Stored dataset items:
******************************

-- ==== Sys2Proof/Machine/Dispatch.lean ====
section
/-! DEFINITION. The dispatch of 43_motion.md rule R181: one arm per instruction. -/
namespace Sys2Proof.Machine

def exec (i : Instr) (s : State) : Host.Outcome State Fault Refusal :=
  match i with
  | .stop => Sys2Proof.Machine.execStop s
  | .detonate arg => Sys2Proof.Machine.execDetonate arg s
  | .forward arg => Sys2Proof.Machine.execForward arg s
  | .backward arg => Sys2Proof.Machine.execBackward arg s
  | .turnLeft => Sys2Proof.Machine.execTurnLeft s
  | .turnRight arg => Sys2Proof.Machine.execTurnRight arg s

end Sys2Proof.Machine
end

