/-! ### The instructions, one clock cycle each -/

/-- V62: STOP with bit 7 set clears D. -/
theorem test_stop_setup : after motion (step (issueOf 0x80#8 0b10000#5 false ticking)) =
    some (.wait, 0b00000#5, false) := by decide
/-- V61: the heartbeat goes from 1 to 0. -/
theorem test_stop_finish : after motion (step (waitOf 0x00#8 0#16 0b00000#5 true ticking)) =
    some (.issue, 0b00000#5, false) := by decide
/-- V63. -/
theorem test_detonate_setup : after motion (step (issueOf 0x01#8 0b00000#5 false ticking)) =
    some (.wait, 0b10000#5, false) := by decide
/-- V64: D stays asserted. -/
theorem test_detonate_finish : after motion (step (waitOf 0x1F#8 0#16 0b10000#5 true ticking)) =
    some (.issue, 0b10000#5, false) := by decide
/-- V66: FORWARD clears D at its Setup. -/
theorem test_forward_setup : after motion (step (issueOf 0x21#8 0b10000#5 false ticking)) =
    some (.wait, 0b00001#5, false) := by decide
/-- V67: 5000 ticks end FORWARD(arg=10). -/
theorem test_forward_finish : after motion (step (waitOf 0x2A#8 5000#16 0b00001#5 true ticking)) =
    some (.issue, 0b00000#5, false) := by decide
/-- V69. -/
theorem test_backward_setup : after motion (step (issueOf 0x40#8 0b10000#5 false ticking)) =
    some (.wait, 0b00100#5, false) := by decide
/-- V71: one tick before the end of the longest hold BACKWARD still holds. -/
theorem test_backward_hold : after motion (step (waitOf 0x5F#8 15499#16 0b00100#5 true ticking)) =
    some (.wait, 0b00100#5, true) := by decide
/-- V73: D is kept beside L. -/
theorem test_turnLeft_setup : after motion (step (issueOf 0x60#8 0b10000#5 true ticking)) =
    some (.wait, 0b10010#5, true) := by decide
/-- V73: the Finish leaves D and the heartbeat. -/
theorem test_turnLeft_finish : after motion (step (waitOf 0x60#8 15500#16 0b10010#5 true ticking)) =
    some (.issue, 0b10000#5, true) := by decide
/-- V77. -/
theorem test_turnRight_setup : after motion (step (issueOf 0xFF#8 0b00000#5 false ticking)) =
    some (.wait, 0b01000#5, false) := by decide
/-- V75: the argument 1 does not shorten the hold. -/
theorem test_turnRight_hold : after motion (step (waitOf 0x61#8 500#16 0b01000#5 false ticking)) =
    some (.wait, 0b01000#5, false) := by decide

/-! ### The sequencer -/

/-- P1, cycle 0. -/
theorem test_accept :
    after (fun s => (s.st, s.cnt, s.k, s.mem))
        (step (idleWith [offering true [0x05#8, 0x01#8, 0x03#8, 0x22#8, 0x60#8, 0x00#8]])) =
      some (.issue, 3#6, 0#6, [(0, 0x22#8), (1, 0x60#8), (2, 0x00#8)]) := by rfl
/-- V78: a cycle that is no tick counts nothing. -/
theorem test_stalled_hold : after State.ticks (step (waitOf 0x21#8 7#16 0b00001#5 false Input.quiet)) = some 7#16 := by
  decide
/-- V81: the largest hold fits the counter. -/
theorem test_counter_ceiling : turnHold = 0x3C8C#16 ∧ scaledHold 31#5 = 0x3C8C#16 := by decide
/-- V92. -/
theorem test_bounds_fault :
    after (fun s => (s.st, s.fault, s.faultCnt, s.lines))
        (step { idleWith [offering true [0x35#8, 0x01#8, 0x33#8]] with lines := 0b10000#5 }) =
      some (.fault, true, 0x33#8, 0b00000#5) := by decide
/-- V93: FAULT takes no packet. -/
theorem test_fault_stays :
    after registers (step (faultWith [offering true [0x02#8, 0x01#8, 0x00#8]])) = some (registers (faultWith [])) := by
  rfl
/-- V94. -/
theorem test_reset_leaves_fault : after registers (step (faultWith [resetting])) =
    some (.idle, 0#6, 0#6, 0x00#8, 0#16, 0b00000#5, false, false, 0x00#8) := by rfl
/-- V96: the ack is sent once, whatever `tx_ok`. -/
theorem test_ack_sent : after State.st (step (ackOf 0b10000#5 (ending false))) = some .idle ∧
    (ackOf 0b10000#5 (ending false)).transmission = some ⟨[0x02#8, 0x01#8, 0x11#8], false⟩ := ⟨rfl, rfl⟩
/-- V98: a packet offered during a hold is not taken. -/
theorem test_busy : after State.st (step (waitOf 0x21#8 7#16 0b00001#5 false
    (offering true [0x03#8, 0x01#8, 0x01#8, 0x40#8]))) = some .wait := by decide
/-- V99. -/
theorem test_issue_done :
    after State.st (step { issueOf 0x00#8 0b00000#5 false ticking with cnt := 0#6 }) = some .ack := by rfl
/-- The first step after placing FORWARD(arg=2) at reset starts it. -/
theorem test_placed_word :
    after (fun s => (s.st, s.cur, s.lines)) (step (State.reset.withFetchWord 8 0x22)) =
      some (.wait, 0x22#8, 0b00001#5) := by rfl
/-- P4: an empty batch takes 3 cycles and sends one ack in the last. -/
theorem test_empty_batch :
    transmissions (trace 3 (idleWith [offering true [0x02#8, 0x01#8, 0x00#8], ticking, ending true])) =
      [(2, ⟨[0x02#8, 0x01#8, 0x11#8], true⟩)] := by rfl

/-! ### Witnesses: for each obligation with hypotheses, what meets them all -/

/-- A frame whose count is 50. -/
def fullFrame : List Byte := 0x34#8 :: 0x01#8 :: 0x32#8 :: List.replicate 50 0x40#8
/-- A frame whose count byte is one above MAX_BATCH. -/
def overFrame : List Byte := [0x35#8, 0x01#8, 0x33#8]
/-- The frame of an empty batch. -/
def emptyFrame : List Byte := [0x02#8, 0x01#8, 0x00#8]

******************************

**WHAT TO PRODUCE**
Output the lines above between the one holding "its Setup. -/" and the one holding "end FORWARD(arg=10). -/", inclusive, with nothing before or after them.

**SOLUTION**
/-- V66: FORWARD clears D at its Setup. -/
theorem test_forward_setup : after motion (step (issueOf 0x21#8 0b10000#5 false ticking)) =
    some (.wait, 0b00001#5, false) := by decide
/-- V67: 5000 ticks end FORWARD(arg=10). -/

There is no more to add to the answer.